» **What is expected**
Return only the lines running from the first line of the listing through the one with "s.qFlag (qid p", unchanged.

%%

/-- A copy's length as enqueued (R314); while its frame is still arriving, the length of R357. -/
def State.copyLen (s : State) (cid : Nat) : Nat :=
  let c := s.copy cid
  let f := s.frame c.fid
  if c.done then ((f.wireLen : Int) + c.delta).toNat else s.f (macA f.inPort 0x044) 13 0 + 64

/-! ### Cut-through (R96) -/

/-- Whether a copy may start before its frame has arrived whole. -/
def State.mayCut (s : State) (c : Copy) (p g : Nat) : Bool :=
  let f := s.frame c.fid
  decide (p < 64 ∧ f.inPort < 64 ∧ f.pass = 1) && s.b (macA p 0x050) g &&
  decide (s.portMbps p ≤ s.portMbps f.inPort) &&
  (match s.tmg.tx.find? (fun e => decide (e.1 = p)) with
    | some e => decide ((s.copy e.2.copy).queue.getD 0 / 8 % 8 ≠ g)
    | none => true) &&
  (match s.tmg.yielded.find? (fun e => decide (e.1 = p)) with
    | some e => decide ((s.copy e.2.copy).queue.getD 0 / 8 % 8 ≠ g)
    | none => true) &&
  (List.range 2).all (fun k =>
    let x := s.tmg.sel.at {} (2 * p + k)
    decide (x.copy = 0 ∨ x.copy = c.id ∨ x.queue / 8 % 8 ≠ g)) &&
  s.fitsNow p g (s.copyLen c.id)

/-! ### Eligibility (R317, R318) -/

/-- Whether a queue's head copy may start: whole, or cut-through; and it fits the open time left. -/
def State.headFits (s : State) (p g q : Nat) : Bool :=
  match s.onQueue q with
  | [] => false
  | cid :: _ =>
    let c := s.copy cid
    if c.done then s.fitsNow p g (s.copyLen cid) else s.mayCut c p g

/-- Whether a port, a group and a queue are paused (R102, R103, R324). -/
def State.paused (s : State) (p g q : Nat) : Bool :=
  decide (p < 64) && (s.b (macA p 0x048) 1 || (s.b (macA p 0x048) (8 + g) && !s.qFlag q 2))

def State.queueOk (s : State) (p g i : Nat) : Bool :=
  let q := qid p g i
  !s.paused p g q && s.gateOpen p g && s.headFits p g q && (!s.qFlag q 3 || decide (0 < s.bucket (qA q + 48)))

def State.queueCommitted (s : State) (p g i : Nat) : Bool :=
  s.qFlag (qid p g i) 3 && decide (0 < s.bucket (qA (qid p g i) + 44))

/-- Eligible queues of a group. -/
def State.eligible (s : State) (p g : Nat) : List Nat := (List.range 8).filter (fun i => s.queueOk p g i)

/-- The phase a group's shaper allows it: none when it may not be served, else whether it is in excess (R318). -/
def State.groupPhase (s : State) (p g : Nat) : Option Bool :=
  match s.gMode p g with
  | 1 => if 0 < s.bucket (gA p g + 24) then some (decide (s.bucket (gA p g + 20) ≤ 0)) else none
  | 2 => if 0 ≤ s.bucket (gA p g + 20) then some false else none
  | _ => some false

/-- Whether a port's link takes no copy for its queues (R322): a front port that is down; and a lost traffic manager. -/
def State.portStopped (s : State) (p : Nat) : Bool := s.portDown p || s.regionDown (53 + tmgOf p)

/-! ### Selection (R319) -/

/-- A group's drr_frames in force (R312, R313). -/
def State.drrFrames (s : State) (p g : Nat) : Bool := decide (leAt (s.gShape (8 * p + g)) 0 1 / 4 % 2 = 1)
/-- The DRR cost of the head of a queue: bytes, or one frame (R314). -/
def State.drrCost (s : State) (p g i : Nat) : Nat :=
  match s.onQueue (qid p g i) with
  | [] => 0
  | cid :: _ => if s.drrFrames p g then 1 else s.copyLen cid
def State.drrQuantum (s : State) (p g i : Nat) : Nat :=
  let n := s.qLE (qid p g i) 2 2 % 4096
  if s.drrFrames p g then n else 64 * n
def State.drrDeficit (s : State) (p g i : Nat) : Nat := s.qLE (qid p g i) 52 4 % 2 ^ 24

/-- The first of a set of queues after one, cyclically. -/
def nextAfter (set : List Nat) (i : Nat) : Nat :=
  ((List.range 8).map (fun k => (i + 1 + k) % 8)).find? (fun j => set.contains j) |>.getD i

/-- The DRR rounds of R319 over eligible queues: the queue served, the pointer, and the deficits that have changed. -/
def drr (cost quantum : Nat → Nat) (es : List Nat) : Nat → Nat → List Nat → Option (Nat × List Nat)
  | 0, _, _ => none
  | n + 1, q, defs =>
    if es.contains q ∧ cost q ≤ defs.getD q 0 then some (q, setAt defs q (defs.getD q 0 - cost q))
    else
      let q' := nextAfter es q
      drr cost quantum es n q' (setAt defs q' (defs.getD q' 0 + quantum q'))

/-- pick(g): the queue of a group and what its start will charge. -/
def State.pickQueue (s : State) (p g : Nat) (excess : Bool) : Option TxSel :=
  let es := s.eligible p g
  let head := fun (i : Nat) => ((s.onQueue (qid p g i)).head?).getD 0
  match es.filter (fun i => s.queueCommitted p g i) with
  | c :: cs =>
    let i := nextAfter (c :: cs) (s.tmg.rr.at 7 (8 * p + g))
    some { copy := head i, queue := qid p g i, excess, rr := some i }
  | [] =>
    if es.isEmpty then none
    else
      match drr (s.drrCost p g) (s.drrQuantum p g) es 2100 (s.tmg.ptr.at 0 (8 * p + g)) ((List.range 8).map (s.drrDeficit p g)) with
      | none => none
      | some (i, defs) =>
        some { copy := head i, queue := qid p g i, excess, ptr := i,
               defs := ((List.range 8).filter (fun j => decide (defs.getD j 0 ≠ s.drrDeficit p g j))).map (fun j => (qid p g j, defs.getD j 0)) }

/-- select(port, class): committed groups from 7 down, then groups in excess. -/
def State.choose (s : State) (p : Nat) (express : Bool) : Option TxSel :=
  [false, true].findSome? (fun excess =>
    ([7, 6, 5, 4, 3, 2, 1, 0] : List Nat).findSome? (fun g =>
      if s.expressGroup p g = express ∧ s.groupPhase p g = some excess then s.pickQueue p g excess else none))

/-! ### Drops at the head (R321, R323, R360, R361) -/

/-- Whether a copy is older than its queue's residency limit. -/
def State.tooOld (s : State) (q : Nat) (c : Copy) : Bool := decide (usec (s.qLE q 4 4 % 2 ^ 20) < s.clk - c.enq)

/-- A residency drop: counted, the first captured. -/
def State.residencyDrop (s : State) (p q cid : Nat) : State :=
  let e := tmgOf p
  let c := s.copy cid
  let s := s.bump (tmgA e 0x050)
  let w := 2 ^ 31 + c.domain * 2 ^ 24 + c.version * 2 ^ 20 + q
  let s := if s.b (tmgA e 0x04C) 31 then s else (s.wr (tmgA e 0x04C) (word w)).report (tmgPage e) 0 0x5801 w
  s.dropCopy (tmgPage e) cid 0x16

/-- R361: a copy that never fits the active list, nor the pending one. -/
def State.noFit (s : State) (p g : Nat) (cid : Nat) : Bool :=
  let c := s.copy cid
  let len := s.copyLen cid
  let l := s.gateList p
  decide (p < 64) && c.done && l.live && s.neverFits p g len l &&
    (!(s.gPend p).live || s.neverFits p g len (s.gPend p))

def State.noFitDrop (s : State) (p g cid : Nat) : State :=
  let e := tmgOf p
  let s := s.bump (tgsA e 0x050)
  let w := 2 ^ 31 + p % 16 * 2 ^ 24 + g * 2 ^ 20 + s.copyLen cid
  let s := if s.b (tgsA e 0x044) 31 then s else (s.wr (tgsA e 0x044) (word w)).report (tgsPage e) 0 0x5C01 w
  s.dropCopy (tmgPage e) cid 0x15

/-- Drop heads of a queue until one is within its limit and can fit, or the queue is empty. A copy in transmission has left
its queue. -/
def State.pruneQueue (p g : Nat) (q : Nat) : Nat → State → State
  | 0, s => s
  | n + 1, s =>
    match s.onQueue q with
    | [] => s
    | cid :: _ =>
      if s.tooOld q (s.copy cid) then State.pruneQueue p g q n (s.residencyDrop p q cid)
      else if s.noFit p g cid then State.pruneQueue p g q n (s.noFitDrop p g cid)
      else s

/-- Queues of a port that hold a copy. -/
def State.busyQueues (s : State) (p : Nat) : List Nat :=
  (s.tmg.queues.filter (fun e => decide (e.1 / 64 = p) && decide (e.1 < 4352))).map (fun e => e.1)

def State.prunePort (s : State) (p : Nat) : State :=
  forEach (s.busyQueues p) s (fun s q => State.pruneQueue p (q / 8 % 8) q ((s.onQueue q).length + 1) s)

/-- What reading a copy's chain finds (R292, R300): none when it reads whole, else the reason and the cell's handle; with the
cells that were read from their twins. -/
def State.readChain (s : State) : Nat → Option Nat → (Option (Nat × Nat) × List Nat)
  | 0, _ => (none, [])
  | _, none => (none, [])
  | n + 1, some h =>
    let d := s.cell h
    let ok := s.descOk h
    let twin := match d.twin with | some t => s.descOk t | none => false
    if ok = false ∧ twin = false then (some (if s.cellFrozen h then 0x19 else 0x18, h), [])
    else
      let (r, k) := s.readChain n d.next
      (r, if ok then k else h :: k)

/-- A copy's chain, from its head. -/
def State.copyChain (s : State) (c : Copy) : Option (Nat × Nat) × List Nat := s.readChain 65 c.headH
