/-- The first cell from index `i` that fails. -/
def State.firstFault (s : State) (upset : Option (Nat × Word)) : Nat → List Nat → Option (Nat × Nat × Nat × Nat)
  | _, [] => none
  | i, h :: rest =>
    match s.cellFault i h upset with
    | some (r, a, b) => some (i, r, a, b)
    | none => s.firstFault upset (i + 1) rest

/-- Count and capture a failing cell. -/
def State.cellFailed (s : State) (c : Copy) (x : Nat × Nat × Nat × Nat) : State :=
  if x.2.1 = 0x19 then s.bump (bpmA 0x120) else s.intDrop 1 c.e c.port x.1 x.2.2.1 x.2.2.2

/-- The bytes of a copy's first `n` cells: its edited head, then its tail cells; without the FCS once it is whole. -/
def State.copyBytes (s : State) (c : Copy) (n : Nat := 64) : List Byte :=
  let cells := (s.copyCells c).take n
  let bytes := fun (h : Nat) => s.cellBytes ((s.readable h).getD h)
  let all := match cells with
    | [] => c.head
    | h :: rest => bytes h ++ c.head.drop 256 ++ rest.flatMap bytes
  if c.done ∧ 64 ≤ n then all.take (all.length - 4) else all

/-- A copy's cells are read, those not asked for yet. -/
def State.readCells (s : State) (cid : Nat) : State :=
  let c := s.copy cid
  let hs := s.copyCells c
  let s := forEach (hs.drop c.readN) s (fun s h => s.readImage cid h)
  s.setCopy { s.copy cid with readN := hs.length }

/-! ### One-step correction (R340, R341) -/

/-- A stamp in units of 2^−32 ns. -/
def stampFine (sec ns frac : Nat) : Int := (((sec * 1000000000 + ns) * 2 ^ 32 + frac : Nat) : Int)

/-- The innermost IP header before byte `o` of a copy: its version and place, by the copy's header records, or else by its
final EtherType. -/
def State.ipBefore (s : State) (c : Copy) (o : Nat) : Option (Nat × Nat) :=
  let recs := (c.hdrs.map (fun h => h.1)).filter (fun a => decide (a < o))
  match recs.foldl (fun ip a => match ipAt c.head ip a with | some v => some (v, a) | none => ip) none with
  | some x => some x
  | none =>
    let t := s.tagEnd (s.frame c.fid) { bytes := c.head, hdrs := c.hdrs, dEnd := none, delta := c.delta }
    (ipAt c.head none (t + 2)).map (fun v => (v, t + 2))

/-- The PTP header of a copy, its offset and what carries it: 1 UDP over IPv4, 2 IPv6, 0 else. -/
def State.ptpHeader (s : State) (c : Copy) : Option (Nat × Nat) :=
  let id := s.f (tsuA 0x280) 5 0
  if id = 0 then none
  else
    match c.hdrs.find? (fun h => decide (h.2 = id)) with
    | none => none
    | some (o, _) =>
      match s.ipBefore c o with
      | some (4, p) => some (o, b2n (decide (beAt c.head (p + 9) 1 = 17 ∧ p + beAt c.head p 1 % 16 * 4 + 8 = o)))
      | some _ => some (o, 2)
      | none => some (o, 0)

/-- What the MAC writes into a PTP message as it leaves: the bytes, and whether it was corrected. -/
def State.ptpWrite (s : State) (p : Nat) (t : TxState) (c : Copy) (bs : List Byte) : List Byte × State :=
  let cfg := s.rd (tsuA (0x300 + 4 * p))
  let f := s.frame c.fid
  match s.ptpHeader c with
  | none => (bs, s)
  | some (o, ovr) =>
    let ty := (bs.getD o 0).toNat % 16
    let noSum := fun (b : List Byte) => if ovr = 1 then putBytes b (o - 2) [0, 0] else b
    let sync := bit cfg 5 && decide (ty = 0) && decide (f.src = 64) && decide (bitsOf (bs.getD (o + 6) 0).toNat 1 1 = 0)
    if sync then
      let up := if 2 ^ 31 ≤ t.frac then 1 else 0
      let x := ({ sec := t.sec, ns := t.ns } : TimeBase).addNs up
      (noSum (putBytes bs (o + 34) (beBytes 6 x.sec ++ beBytes 4 x.ns)), (s.bump (tsuA 0x284)).pmc 4 7)
    else if bit cfg 4 = false ∨ 3 < ty then (bs, s)
    else if f.stampTb ≠ t.tb ∨ f.stampEp ≠ t.ep ∨ 64 ≤ f.src ∨ ovr = 2 ∨ t.prot.isSome = true ∨ 256 < o + 16 then
      (bs, s.bump (tsuA 0x288))
    else
      let d := (stampFine t.sec t.ns t.frac - stampFine f.stampSec f.stampNs f.stampFrac) / 65536
      let v := fromSigned 64 (toSigned 64 (beAt bs (o + 8) 8) + d)
      (noSum (putBytes bs (o + 8) (beBytes 8 v)), (s.bump (tsuA 0x284)).pmc 4 7)

/-! ### Transmit timestamps (R339) -/

/-- Show the head of a port's timestamp FIFO in TSU_TXTS[p]. -/
def State.showTxts (s : State) (p : Nat) : State :=
  let a := tsuA (0x400 + 16 * p)
  match s.tsu.txts.at [] p with
  | [] => (((s.wr a 0).wr (a + 4) 0).wr (a + 8) 0).wr (a + 12) 0
  | x :: _ =>
    let w := 2 ^ 31 + b2n x.ovf * 2 ^ 30 + x.tb * 2 ^ 28 + x.epoch * 2 ^ 24 + x.ring
    (((s.wr a (word w)).wr (a + 4) (word x.desc)).wr (a + 8) (word x.ns)).wr (a + 12) (word x.sec)

/-- A stamp enters the port's FIFO of 8, or is lost. -/
def State.pushTxts (s : State) (p : Nat) (t : TxState) (ring desc : Nat) : State :=
  let q := s.tsu.txts.at [] p
  if 8 ≤ q.length then
    let s := { s with tsu := { s.tsu with txLost := s.tsu.txLost.put false p true } }
    (s.bump (tsuA 0x28C)).report 4 5 0x1004
  else
    let x : TxStamp := { ring, desc, tb := t.tb, epoch := t.ep, ns := t.ns, sec := t.sec % 2 ^ 32, ovf := s.tsu.txLost.at false p }
    { s with tsu := { s.tsu with txts := s.tsu.txts.put [] p (q ++ [x]), txLost := s.tsu.txLost.put false p false } }.showTxts p |>.pmc 4 4

/-! ### Delivery counts (R406, R409, R413) -/

/-- A copy of `n` octets with destination `da` is delivered at port `p`. -/
def State.txCount (s : State) (p n : Nat) (da : List Byte) : State :=
  let cls := if beAt da 0 6 = 0xFFFFFFFFFFFF then 0x30 else if beAt da 0 1 % 2 = 1 then 0x2F else 0x2E
  let s := ((s.slot p 0x2C).slot p 0x2D n).slot p cls
  { s with sta := { s.sta with bwTx := s.sta.bwTx.upd 0 p (fun x => x + n) } }

/-! ### Start -/

/-- Charge the shapers that govern a copy, and its group's round robin or deficits (R315, R316, R319). -/
def State.chargeStart (s : State) (p : Nat) (x : TxSel) : State :=
  let g := x.queue / 8 % 8
  let cost : Int := ((256 * (s.copyLen x.copy + s.portOvh p) : Nat) : Int)
  let s := if s.qFlag x.queue 3 then
      (s.setBucket (qA x.queue + 44) (s.bucket (qA x.queue + 44) - cost)).setBucket (qA x.queue + 48) (s.bucket (qA x.queue + 48) - cost)
    else s
  let a := gA p g
  let s := match s.gMode p g with
    | 1 => (s.setBucket (a + 20) (s.bucket (a + 20) - cost)).setBucket (a + 24) (s.bucket (a + 24) - cost)
    | 2 => s.setBucket (a + 20) (max (-((256 * (leAt (s.gShape (8 * p + g)) 16 4 % 2 ^ 24) : Nat) : Int)) (s.bucket (a + 20) - cost))
    | _ => s
  match x.rr with
  | some i => { s with tmg := { s.tmg with rr := s.tmg.rr.put 7 (8 * p + g) i } }
  | none =>
    let s := { s with tmg := { s.tmg with ptr := s.tmg.ptr.put 0 (8 * p + g) x.ptr } }
    forEach x.defs s (fun s d => s.winPut (qA d.1 + 52) 4 (d.2 % 2 ^ 24))

/-- The place of a selection in the order of service: committed groups first, higher groups first. -/
def TxSel.rank (x : TxSel) : Nat := 8 * b2n x.excess + (7 - x.queue / 8 % 8)

/-- A copy whose first cell has verified and that MACsec lets go starts. -/
def State.startCopy (s : State) (p : Nat) (express : Bool) (x : TxSel) (prot : Option (Nat × Nat × Nat)) : State :=
  let c := s.copy x.copy
  let s := (s.chargeStart p x).takeOff c false
  let c := s.copy x.copy
  let b := s.portTb p
  let t := s.stamp b (s.txAdj p)
  let s := s.capOffer 1 p p (fun _ => true) (s.copyInfo c 0)
  let s := if c.done then s else s.slot p 0x33
  let t : TxState := { copy := c.id, express, cut := !c.done, since := s.clk, tb := b, ep := t.epoch, ns := t.ns, sec := t.sec,
                       frac := t.frac, prot }
  ((s.readCells c.id).setTx p (some t)).pmc (tmgPage (tmgOf p)) 4

/-- The selected copy of a port and class starts, is withdrawn, or fails at its first cell. `upset`: a cell over which the
MAC computes another value than it carries. -/
def State.startSelected (s : State) (p : Nat) (express : Bool) (upset : Option (Nat × Word)) : State :=
  let s := s.withdrawStale p
  let k := 2 * p + b2n (!express)
  let x := s.tmg.sel.at {} k
  if x.copy = 0 then s
  else
    match s.choose p express with
    | none => s.withdraw p express
    | some y =>
      if y.rank < x.rank ∧ y.queue / 8 % 8 ≠ x.queue / 8 % 8 then s.withdraw p express
      else
        let c := s.copy x.copy
        let s := { s with tmg := { s.tmg with sel := s.tmg.sel.put {} k {} } }
        let first := s.firstFault upset 0 ((s.copyCells c).take 1)
        if 64 ≤ p then
          match first with
          | some r => (s.cellFailed c r).dropCopy (tmgPage 4) x.copy r.2.1
          | none => s.startCopy p true x none
        else
          let (m, s') := s.mscTransmit p c.domain (decide (beAt c.head 12 2 = 0x888E))
          let grow := match m with | .protect sc _ _ => s.mscGrow (p / 4) sc | _ => 0
          if c.done = true ∧ m ≠ .drop ∧ s.f (macA p 0x044) 13 0 < max 64 (s.copyLen x.copy) + grow then
            s.dropCopy (macPage p) x.copy 0x02
          else if m = .drop then s'.dropCopy (mscPage (p / 4)) x.copy 0x17
          else
            match first with
            | some r => (s.cellFailed c r).dropCopy (macPage p) x.copy r.2.1
            | none =>
              match m with
              | .protect sc sa pn => s'.startCopy p express x (some (sc, sa, pn))
              | _ => s'.startCopy p express x none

%%

» **Final answer**
/-- A copy's length as enqueued (R314); while its frame is still arriving, the length of R357. -/
def State.copyLen (s : State) (cid : Nat) : Nat :=
  let c := s.copy cid
  let f := s.frame c.fid
  if c.done then ((f.wireLen : Int) + c.delta).toNat else s.f (macA f.inPort 0x044) 13 0 + 64

/-! ### Cut-through (R96) -/

/-- Whether a copy may start before its frame has arrived whole. -/
def State.mayCut (s : State) (c : Copy) (p g : Nat) : Bool :=
  let f := s.frame c.fid
  decide (p < 64 ∧ f.inPort < 64 ∧ f.pass = 1) && s.b (macA p 0x050) g &&
  decide (s.portMbps p ≤ s.portMbps f.inPort) &&
  (match s.tmg.tx.find? (fun e => decide (e.1 = p)) with
    | some e => decide ((s.copy e.2.copy).queue.getD 0 / 8 % 8 ≠ g)
    | none => true) &&
  (match s.tmg.yielded.find? (fun e => decide (e.1 = p)) with
    | some e => decide ((s.copy e.2.copy).queue.getD 0 / 8 % 8 ≠ g)
    | none => true) &&
  (List.range 2).all (fun k =>
    let x := s.tmg.sel.at {} (2 * p + k)
    decide (x.copy = 0 ∨ x.copy = c.id ∨ x.queue / 8 % 8 ≠ g)) &&
  s.fitsNow p g (s.copyLen c.id)

/-! ### Eligibility (R317, R318) -/

/-- Whether a queue's head copy may start: whole, or cut-through; and it fits the open time left. -/
def State.headFits (s : State) (p g q : Nat) : Bool :=
  match s.onQueue q with
  | [] => false
  | cid :: _ =>
    let c := s.copy cid
    if c.done then s.fitsNow p g (s.copyLen cid) else s.mayCut c p g

/-- Whether a port, a group and a queue are paused (R102, R103, R324). -/
def State.paused (s : State) (p g q : Nat) : Bool :=
  decide (p < 64) && (s.b (macA p 0x048) 1 || (s.b (macA p 0x048) (8 + g) && !s.qFlag q 2))

def State.queueOk (s : State) (p g i : Nat) : Bool :=
  let q := qid p g i
  !s.paused p g q && s.gateOpen p g && s.headFits p g q && (!s.qFlag q 3 || decide (0 < s.bucket (qA q + 48)))

def State.queueCommitted (s : State) (p g i : Nat) : Bool :=
  s.qFlag (qid p g i) 3 && decide (0 < s.bucket (qA (qid p g i) + 44))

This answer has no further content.